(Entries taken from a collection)
-- ==== Sys2Proof/Machine/RegWrite.lean ====
section
/-! DEFINITION. A write of a register whose fields have no row of their own (R10–R13, R16): which fields are open under their access codes, what each block accepts, and what follows an accepted write. The same rules, with the RWB, RWL and RWP conditions met, judge an image's register records (R318). -/

namespace Sys2Proof.Machine

open Sys2Proof

/-! ## Words and fields -/

/-- The stored word of the register at an address. -/
def State.regWord (s : State) (addr : Nat) : Nat := s.wordOf (regFieldsIn addr (RegMap.window addr))

/-- A word with the bits of a list of fields taken from `v`. -/
def mergeWord (l : List Fld) (old v : Nat) : Nat :=
  l.foldl (fun a f => a - slice a f.lo f.width * 2 ^ f.lo + slice v f.lo f.width * 2 ^ f.lo) old

/-- The bits written as 1 clear in a W1C field (R12). -/
def State.w1cField (s : State) (f : Fld) (v : Nat) : State :=
  s.put f (bitsOf f.width fun i => s.bit f i && !v.testBit (f.lo + i))

/-! ## Access codes (R12, R13, R171, R175, R180) -/

/-- The ramp unit, or RCU channel, of an RWL field is bound to a loop. -/
def State.rwlBound (s : State) (addr : Nat) : Bool :=
  if addr < 0x40510000 then s.on (R.LOOP_RCFG_BOUND ((addr - 0x40500400) / 0x20))
  else s.on (R.RCU_CFG_BOUND ((addr - 0x40510100) / 0x40))

/-- An RWL field is open: its loop is OPEN, or it is unbound and the device in READY. -/
def State.rwlOpen (s : State) (addr : Nat) : Bool :=
  if addr < 0x40510000 then
    let u := (addr - 0x40500400) / 0x20
    decide (s.dev ≠ .safeHold) &&
    (if s.on (R.LOOP_RCFG_BOUND u) then decide (s.loopState (s.get (R.LOOP_RCFG_LOOPSEL u)) = 0)
     else decide (s.dev = .ready))
  else s.rcuOpen ((addr - 0x40510100) / 0x40)

/-- A field that software stores into. -/
def Fld.stored (f : Fld) : Bool :=
  match f.acc with
  | .rw => true
  | .rwb => true
  | .rwl => true
  | _ => false

/-- The field takes a write now; `force` counts its conditions as met (R318). -/
def State.fldOpen (s : State) (force : Bool) (f : Fld) : Bool :=
  match f.acc with
  | .rw => true
  | .rwb => force || decide (s.dev = .ready)
  | .rwl => force || s.rwlOpen f.addr
  | _ => false

/-! ## What each block accepts: the register's word as the write would leave it -/

/-- A gain: finite, neither zero nor subnormal (R123, R156). -/
def gainOk (m : Nat) : Bool := plainFinite (BitVec.ofNat 32 m) && decide (m % 2 ^ 31 ≠ 0)
/-- A finite value. -/
def finiteOk (m : Nat) : Bool := !Fp32.notFinite (BitVec.ofNat 32 m)
/-- A value that is zero or positive, neither subnormal nor NaN nor infinite (R175, R184). -/
def nonnegOk (m : Nat) : Bool := plainFinite (BitVec.ofNat 32 m) && (decide (m < 2 ^ 31) || decide (m % 2 ^ 31 = 0))

/-- Converters of Wheel groups. -/
def State.wheelConvs (s : State) : Nat :=
  (List.range 8).foldl (fun a g => if s.get (R.ADC_GCFG_SRC g) = 1 then Nat.lor a (s.get (R.ADC_GCFG_MEMBERS g)) else a) 0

(What you have to do) Could you return all lines from the records that include the word "conditions"?

(Answer area)
/-! DEFINITION. A write of a register whose fields have no row of their own (R10–R13, R16): which fields are open under their access codes, what each block accepts, and what follows an accepted write. The same rules, with the RWB, RWL and RWP conditions met, judge an image's register records (R318). -/
/-- The field takes a write now; `force` counts its conditions as met (R318). -/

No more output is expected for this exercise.